In this section we're going to give a bit more background into the technology pieces that make up Baremetal IPI and why it's important that you understand how they fit together. This is not meant to be a comprehensive overview of each of the pieces, but should give you a solid working knowledge for this lab. In the interest of time, we suggest that you come back to this section when some of the long-running lab tasks are executing, rather than reading through this content now, but it's your choice ;-)

The Baremetal IPI Vision or Kubernetes Native Infrastructure

Kubernetes Native Infrastructure, or KNI, is a project that was born from a desire to provide a consistent and standardised user experience by utilising a common platform across multiple different types of cloud platform. In other words, a single platform for both on-premises and public-cloud consumption. For years now, Red Hat has provided solutions for on-premises infrastructure, including Red Hat Virtualization (RHV) and Red Hat OpenStack Platform. And whilst both remain strong in the the future we are also seeing public cloud consumption becoming more and more prevalent in our customer base.

Over the past decade, Red Hat has advocated for Red Hat products to be available on the public cloud, yet with the on-set of containerised applications and Kubernetes as the foundational piece for orchestrating such workloads, we're having to think about how we're addressing the needs of our customers both on-premises and in the public cloud. Red Hat is firm on the notion that OpenShift will be our core hybrid-cloud abstraction layer for customers across the four footprints (baremetal, virtualisation, private cloud, and public cloud).

The vision of KNI is to address the gaps that exist in OpenShift that prevent it from being widely consumed on-premises, where today you need an underlying platform to manage hardware or deploy virtualised infrastructure as the base. That means addressing more enterprise type use-cases like baremetal management, high-availability, complicated networking environments, and maintenance strategies. Many of our customers continue to rely on VMware to run OpenShift, or are embarking on a strategy to run OpenShift on OpenStack. While both are entirely credible deployment options they do add additional layers and do not suit every customers' unique requirements.

Bring in KNI

KNI is about extending the OpenShift vision of a single, consistent, standardised user experience for both the end user and the administrator into the datacentres and edge sites of our customers; build your application on the open-standards that are OpenShift/Kubernetes and run it anywhere. Furthermore, the vision of KNI is to also expand OpenShift's capabilities to self-manage virtualisation and hyper-converged storage, meaning that even legacy virtualised applications can be provisioned on such infrastructure via a consistent UI/CLI/API.

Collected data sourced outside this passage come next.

@[simp] theorem State.testsAfterReport_frame (s : State) :
    s.testsAfterReport.pending = s.pending ∧ s.testsAfterReport.clock = s.clock ∧ s.testsAfterReport.draws = s.draws
    ∧ s.testsAfterReport.line.repeatUrgent = s.line.repeatUrgent
    ∧ s.testsAfterReport.line.repeatOther = s.line.repeatOther
    ∧ s.testsAfterReport.line.headerParity = s.line.headerParity
    ∧ s.testsAfterReport.line.checkFail = s.line.checkFail ∧ s.testsAfterReport.line.rxMissed = s.line.rxMissed
    ∧ s.testsAfterReport.line.txPartial = s.line.txPartial ∧ s.testsAfterReport.line.settle = s.line.settle
    ∧ s.testsAfterReport.line.inReset = s.line.inReset ∧ s.testsAfterReport.line.receipt = s.line.receipt
    ∧ s.testsAfterReport.roster.sn = s.roster.sn ∧ s.testsAfterReport.roster.kpd = s.roster.kpd
    ∧ s.testsAfterReport.roster.startCause = s.roster.startCause
    ∧ s.testsAfterReport.roster.entries = s.roster.entries
    ∧ s.testsAfterReport.roster.answeredAt = s.roster.answeredAt
    ∧ s.testsAfterReport.roster.rollOwed = s.roster.rollOwed ∧ s.testsAfterReport.slotTable.salt = s.slotTable.salt
    ∧ s.testsAfterReport.purge.badBlocks = s.purge.badBlocks ∧ s.testsAfterReport.purge.waits = s.purge.waits
    ∧ s.testsAfterReport.gate.ranges = s.gate.ranges ∧ s.testsAfterReport.gate.waits = s.gate.waits
    ∧ s.testsAfterReport.gate.holder = s.gate.holder ∧ s.testsAfterReport.gate.flashBusy = s.gate.flashBusy
    ∧ s.testsAfterReport.gate.op = s.gate.op ∧ s.testsAfterReport.gate.driven = s.gate.driven
    ∧ s.testsAfterReport.gate.faultCount = s.gate.faultCount
    ∧ s.testsAfterReport.gate.channelFault = s.gate.channelFault
    ∧ s.testsAfterReport.supervisor.supplyValid = s.supervisor.supplyValid
    ∧ s.testsAfterReport.supervisor.dormant = s.supervisor.dormant
    ∧ s.testsAfterReport.supervisor.attached = s.supervisor.attached
    ∧ s.testsAfterReport.supervisor.band = s.supervisor.band
    ∧ s.testsAfterReport.supervisor.tamperAsserted = s.supervisor.tamperAsserted
    ∧ s.testsAfterReport.supervisor.tampered = s.supervisor.tampered ∧ s.testsAfterReport.setup = s.setup
    ∧ s.testsAfterReport.store.stored = s.store.stored ∧ s.testsAfterReport.store.deciding = s.store.deciding := by
  unfold State.testsAfterReport
  (try dsimp only)
  (repeat' split) <;> first | (simp; done) | (simp [*]; done)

Simply put, this mean you can run the same apps, either containerised or virtualised, across multiple cloud providers and on-premises:

From a product perspective, this is ultimately what the stack for KNI looks like. We're leveraging Red Hat OpenShift Container Platform 4.x, alongside Red Hat OpenShift Container Storage (based on Ceph/Rook), all built on-top of Red Hat Enterprise Linux CoreOS as the base:

This is a long-term strategy that we're embarking on.

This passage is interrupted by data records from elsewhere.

@[simp] theorem State.handleEntry_frame (s : State) (f : RxFrame) :
    (s.handleEntry f).pending = s.pending ∧ (s.handleEntry f).clock = s.clock ∧ (s.handleEntry f).draws = s.draws
    ∧ (s.handleEntry f).line.state = s.line.state ∧ (s.handleEntry f).line.onLine = s.line.onLine
    ∧ (s.handleEntry f).line.repeatUrgent = s.line.repeatUrgent
    ∧ (s.handleEntry f).line.repeatOther = s.line.repeatOther
    ∧ (s.handleEntry f).line.headerParity = s.line.headerParity ∧ (s.handleEntry f).line.checkFail = s.line.checkFail
    ∧ (s.handleEntry f).line.rxMissed = s.line.rxMissed ∧ (s.handleEntry f).line.txPartial = s.line.txPartial
    ∧ (s.handleEntry f).line.settle = s.line.settle ∧ (s.handleEntry f).line.lastDominant = s.line.lastDominant
    ∧ (s.handleEntry f).line.inReset = s.line.inReset ∧ (s.handleEntry f).line.sendingReset = s.line.sendingReset
    ∧ (s.handleEntry f).line.receipt = s.line.receipt ∧ (s.handleEntry f).roster.sn = s.roster.sn
    ∧ (s.handleEntry f).roster.kpd = s.roster.kpd ∧ (s.handleEntry f).roster.startCause = s.roster.startCause
    ∧ (s.handleEntry f).roster.entries = s.roster.entries ∧ (s.handleEntry f).roster.answeredAt = s.roster.answeredAt
    ∧ (s.handleEntry f).roster.rollOwed = s.roster.rollOwed ∧ (s.handleEntry f).verifier.hold = s.verifier.hold
    ∧ (s.handleEntry f).slotTable = s.slotTable ∧ (s.handleEntry f).keyPort = s.keyPort
    ∧ (s.handleEntry f).purge = s.purge ∧ (s.handleEntry f).gate.ranges = s.gate.ranges
    ∧ (s.handleEntry f).gate.writes = s.gate.writes ∧ (s.handleEntry f).gate.waits = s.gate.waits
    ∧ (s.handleEntry f).gate.holder = s.gate.holder ∧ (s.handleEntry f).gate.flashBusy = s.gate.flashBusy
    ∧ (s.handleEntry f).gate.op = s.gate.op ∧ (s.handleEntry f).gate.driven = s.gate.driven
    ∧ (s.handleEntry f).gate.faultCount = s.gate.faultCount
    ∧ (s.handleEntry f).gate.channelFault = s.gate.channelFault
    ∧ (s.handleEntry f).gate.faultPeriod = s.gate.faultPeriod
    ∧ (s.handleEntry f).gate.periodicDue = s.gate.periodicDue
    ∧ (s.handleEntry f).gate.stepTimeout = s.gate.stepTimeout ∧ (s.handleEntry f).supervisor = s.supervisor
    ∧ (s.handleEntry f).setup = s.setup ∧ (s.handleEntry f).store.stored = s.store.stored
    ∧ (s.handleEntry f).store.deciding = s.store.deciding := by
  unfold State.handleEntry
  (try dsimp only)
  (repeat' split) <;> first | (simp; done) | (simp [*]; done)

@[simp] theorem State.settleWakingKey_frame (s : State) (w : WakeCause) :
    (s.settleWakingKey w).pending = s.pending ∧ (s.settleWakingKey w).clock = s.clock
    ∧ (s.settleWakingKey w).draws = s.draws ∧ (s.settleWakingKey w).line = s.line
    ∧ (s.settleWakingKey w).roster = s.roster ∧ (s.settleWakingKey w).verifier = s.verifier
    ∧ (s.settleWakingKey w).slotTable = s.slotTable ∧ (s.settleWakingKey w).phaseCtl = s.phaseCtl
    ∧ (s.settleWakingKey w).keyPort = s.keyPort ∧ (s.settleWakingKey w).purge = s.purge
    ∧ (s.settleWakingKey w).gate = s.gate ∧ (s.settleWakingKey w).scanner.digits = s.scanner.digits
    ∧ (s.settleWakingKey w).scanner.transient = s.scanner.transient
    ∧ (s.settleWakingKey w).scanner.seq = s.scanner.seq ∧ (s.settleWakingKey w).scanner.entrySeq = s.scanner.entrySeq
    ∧ (s.settleWakingKey w).supervisor = s.supervisor ∧ (s.settleWakingKey w).setup = s.setup
    ∧ (s.settleWakingKey w).store = s.store := by
  unfold State.settleWakingKey
  (try dsimp only)
  (repeat' split) <;> first | (simp; done) | (simp [*]; done)

@[simp] theorem State.handleLock_frame (s : State) (f : RxFrame) :
    (s.handleLock f).pending = s.pending ∧ (s.handleLock f).clock = s.clock ∧ (s.handleLock f).draws = s.draws
    ∧ (s.handleLock f).line.state = s.line.state ∧ (s.handleLock f).line.onLine = s.line.onLine
    ∧ (s.handleLock f).line.repeatUrgent = s.line.repeatUrgent
    ∧ (s.handleLock f).line.repeatOther = s.line.repeatOther
    ∧ (s.handleLock f).line.headerParity = s.line.headerParity ∧ (s.handleLock f).line.checkFail = s.line.checkFail
    ∧ (s.handleLock f).line.rxMissed = s.line.rxMissed ∧ (s.handleLock f).line.txPartial = s.line.txPartial
    ∧ (s.handleLock f).line.settle = s.line.settle ∧ (s.handleLock f).line.lastDominant = s.line.lastDominant
    ∧ (s.handleLock f).line.inReset = s.line.inReset ∧ (s.handleLock f).line.sendingReset = s.line.sendingReset
    ∧ (s.handleLock f).line.receipt = s.line.receipt ∧ (s.handleLock f).roster.sn = s.roster.sn
    ∧ (s.handleLock f).roster.kpd = s.roster.kpd ∧ (s.handleLock f).roster.startCause = s.roster.startCause
    ∧ (s.handleLock f).roster.entries = s.roster.entries ∧ (s.handleLock f).roster.answeredAt = s.roster.answeredAt
    ∧ (s.handleLock f).roster.rollOwed = s.roster.rollOwed ∧ (s.handleLock f).slotTable.slots = s.slotTable.slots
    ∧ (s.handleLock f).slotTable.salt = s.slotTable.salt ∧ (s.handleLock f).slotTable.blankKey = s.slotTable.blankKey
    ∧ (s.handleLock f).slotTable.waits = s.slotTable.waits
    ∧ (s.handleLock f).slotTable.slotDiverged = s.slotTable.slotDiverged
    ∧ (s.handleLock f).purge.badBlocks = s.purge.badBlocks ∧ (s.handleLock f).purge.waits = s.purge.waits
    ∧ (s.handleLock f).gate.ranges = s.gate.ranges ∧ (s.handleLock f).gate.waits = s.gate.waits
    ∧ (s.handleLock f).gate.holder = s.gate.holder ∧ (s.handleLock f).gate.flashBusy = s.gate.flashBusy
    ∧ (s.handleLock f).gate.op = s.gate.op ∧ (s.handleLock f).gate.driven = s.gate.driven
    ∧ (s.handleLock f).gate.faultCount = s.gate.faultCount ∧ (s.handleLock f).gate.channelFault = s.gate.channelFault
    ∧ (s.handleLock f).gate.faultPeriod = s.gate.faultPeriod ∧ (s.handleLock f).gate.periodicDue = s.gate.periodicDue
    ∧ (s.handleLock f).gate.stepTimeout = s.gate.stepTimeout ∧ (s.handleLock f).supervisor = s.supervisor
    ∧ (s.handleLock f).setup = s.setup ∧ (s.handleLock f).store.stored = s.store.stored
    ∧ (s.handleLock f).store.deciding = s.store.deciding := by
  unfold State.handleLock
  (try dsimp only)
  (repeat' split) <;> first | (simp; done) | (simp [*]; done)

@[simp] theorem State.handlePurge_frame (s : State) (f : RxFrame) :
    (s.handlePurge f).pending = s.pending ∧ (s.handlePurge f).clock = s.clock ∧ (s.handlePurge f).draws = s.draws
    ∧ (s.handlePurge f).line.state = s.line.state ∧ (s.handlePurge f).line.onLine = s.line.onLine
    ∧ (s.handlePurge f).line.repeatUrgent = s.line.repeatUrgent
    ∧ (s.handlePurge f).line.repeatOther = s.line.repeatOther
    ∧ (s.handlePurge f).line.headerParity = s.line.headerParity ∧ (s.handlePurge f).line.checkFail = s.line.checkFail
    ∧ (s.handlePurge f).line.rxMissed = s.line.rxMissed ∧ (s.handlePurge f).line.txPartial = s.line.txPartial
    ∧ (s.handlePurge f).line.settle = s.line.settle ∧ (s.handlePurge f).line.lastDominant = s.line.lastDominant
    ∧ (s.handlePurge f).line.inReset = s.line.inReset ∧ (s.handlePurge f).line.sendingReset = s.line.sendingReset
    ∧ (s.handlePurge f).line.receipt = s.line.receipt ∧ (s.handlePurge f).roster.sn = s.roster.sn
    ∧ (s.handlePurge f).roster.kpd = s.roster.kpd ∧ (s.handlePurge f).roster.startCause = s.roster.startCause
    ∧ (s.handlePurge f).roster.entries = s.roster.entries ∧ (s.handlePurge f).roster.answeredAt = s.roster.answeredAt
    ∧ (s.handlePurge f).slotTable.slots = s.slotTable.slots ∧ (s.handlePurge f).slotTable.salt = s.slotTable.salt
    ∧ (s.handlePurge f).slotTable.blankKey = s.slotTable.blankKey
    ∧ (s.handlePurge f).slotTable.waits = s.slotTable.waits
    ∧ (s.handlePurge f).slotTable.slotDiverged = s.slotTable.slotDiverged
    ∧ (s.handlePurge f).purge.badBlocks = s.purge.badBlocks ∧ (s.handlePurge f).purge.waits = s.purge.waits
    ∧ (s.handlePurge f).gate.holder = s.gate.holder ∧ (s.handlePurge f).gate.flashBusy = s.gate.flashBusy
    ∧ (s.handlePurge f).gate.op = s.gate.op ∧ (s.handlePurge f).gate.driven = s.gate.driven
    ∧ (s.handlePurge f).gate.faultCount = s.gate.faultCount
    ∧ (s.handlePurge f).gate.channelFault = s.gate.channelFault
    ∧ (s.handlePurge f).gate.faultPeriod = s.gate.faultPeriod
    ∧ (s.handlePurge f).gate.periodicDue = s.gate.periodicDue
    ∧ (s.handlePurge f).gate.stepTimeout = s.gate.stepTimeout
    ∧ (s.handlePurge f).supervisor.supplyValid = s.supervisor.supplyValid
    ∧ (s.handlePurge f).supervisor.dormant = s.supervisor.dormant
    ∧ (s.handlePurge f).supervisor.attached = s.supervisor.attached
    ∧ (s.handlePurge f).supervisor.band = s.supervisor.band
    ∧ (s.handlePurge f).supervisor.tamperAsserted = s.supervisor.tamperAsserted
    ∧ (s.handlePurge f).supervisor.haltMark = s.supervisor.haltMark ∧ (s.handlePurge f).setup = s.setup
    ∧ (s.handlePurge f).store.stored = s.store.stored ∧ (s.handlePurge f).store.deciding = s.store.deciding := by
  unfold State.handlePurge
  (try dsimp only)
  (repeat' split) <;> first | (simp; done) | (simp [*]; done)

@[simp] theorem State.answerPurge_frame (s : State) (n : StationNo) (r : AnswerResult) (target : Nat) :
    (s.answerPurge n r target).pending = s.pending ∧ (s.answerPurge n r target).clock = s.clock
    ∧ (s.answerPurge n r target).draws = s.draws ∧ (s.answerPurge n r target).line.state = s.line.state
    ∧ (s.answerPurge n r target).line.onLine = s.line.onLine
    ∧ (s.answerPurge n r target).line.repeatUrgent = s.line.repeatUrgent
    ∧ (s.answerPurge n r target).line.repeatOther = s.line.repeatOther
    ∧ (s.answerPurge n r target).line.headerParity = s.line.headerParity
    ∧ (s.answerPurge n r target).line.checkFail = s.line.checkFail
    ∧ (s.answerPurge n r target).line.rxMissed = s.line.rxMissed
    ∧ (s.answerPurge n r target).line.txPartial = s.line.txPartial
    ∧ (s.answerPurge n r target).line.settle = s.line.settle
    ∧ (s.answerPurge n r target).line.lastDominant = s.line.lastDominant
    ∧ (s.answerPurge n r target).line.inReset = s.line.inReset
    ∧ (s.answerPurge n r target).line.sendingReset = s.line.sendingReset
    ∧ (s.answerPurge n r target).line.receipt = s.line.receipt ∧ (s.answerPurge n r target).roster = s.roster
    ∧ (s.answerPurge n r target).verifier = s.verifier ∧ (s.answerPurge n r target).slotTable = s.slotTable
    ∧ (s.answerPurge n r target).phaseCtl = s.phaseCtl ∧ (s.answerPurge n r target).keyPort = s.keyPort
    ∧ (s.answerPurge n r target).purge = s.purge ∧ (s.answerPurge n r target).gate = s.gate
    ∧ (s.answerPurge n r target).scanner = s.scanner ∧ (s.answerPurge n r target).supervisor = s.supervisor
    ∧ (s.answerPurge n r target).setup = s.setup ∧ (s.answerPurge n r target).store = s.store := by
  unfold State.answerPurge
  (try dsimp only)
  (repeat' split) <;> first | (simp; done) | (simp [*]; done)

@[simp] theorem State.awaitPurge_frame (s : State) (n : StationNo) (target : Nat) :
    (s.awaitPurge n target).pending = s.pending ∧ (s.awaitPurge n target).clock = s.clock
    ∧ (s.awaitPurge n target).draws = s.draws ∧ (s.awaitPurge n target).line = s.line
    ∧ (s.awaitPurge n target).roster = s.roster ∧ (s.awaitPurge n target).verifier = s.verifier
    ∧ (s.awaitPurge n target).slotTable = s.slotTable ∧ (s.awaitPurge n target).phaseCtl = s.phaseCtl
    ∧ (s.awaitPurge n target).keyPort = s.keyPort ∧ (s.awaitPurge n target).purge.journal = s.purge.journal
    ∧ (s.awaitPurge n target).purge.badBlocks = s.purge.badBlocks
    ∧ (s.awaitPurge n target).purge.nextBlock = s.purge.nextBlock
    ∧ (s.awaitPurge n target).purge.writes = s.purge.writes ∧ (s.awaitPurge n target).purge.plan = s.purge.plan
    ∧ (s.awaitPurge n target).purge.begun = s.purge.begun ∧ (s.awaitPurge n target).purge.closing = s.purge.closing
    ∧ (s.awaitPurge n target).purge.suspended = s.purge.suspended
    ∧ (s.awaitPurge n target).purge.heard = s.purge.heard ∧ (s.awaitPurge n target).purge.reoffer = s.purge.reoffer
    ∧ (s.awaitPurge n target).purge.pendingTarget = s.purge.pendingTarget ∧ (s.awaitPurge n target).gate = s.gate
    ∧ (s.awaitPurge n target).scanner = s.scanner ∧ (s.awaitPurge n target).supervisor = s.supervisor
    ∧ (s.awaitPurge n target).setup = s.setup ∧ (s.awaitPurge n target).store = s.store := by
  unfold State.awaitPurge
  (try dsimp only)
  (repeat' split) <;> first | (simp; done) | (simp [*]; done)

It's not a VMware replacement, it's not an OpenStack replacement, and it's not (yet) an RHV replacement. We are beginning to build out the feature set of OpenShift to match those capabilities that some of the other on-premises solutions can provide, but we must "run before we walk" here and continue to sell what we have on the truck today - stable, mature, and capable pieces of software.

This is an exciting journey for both us and our customers.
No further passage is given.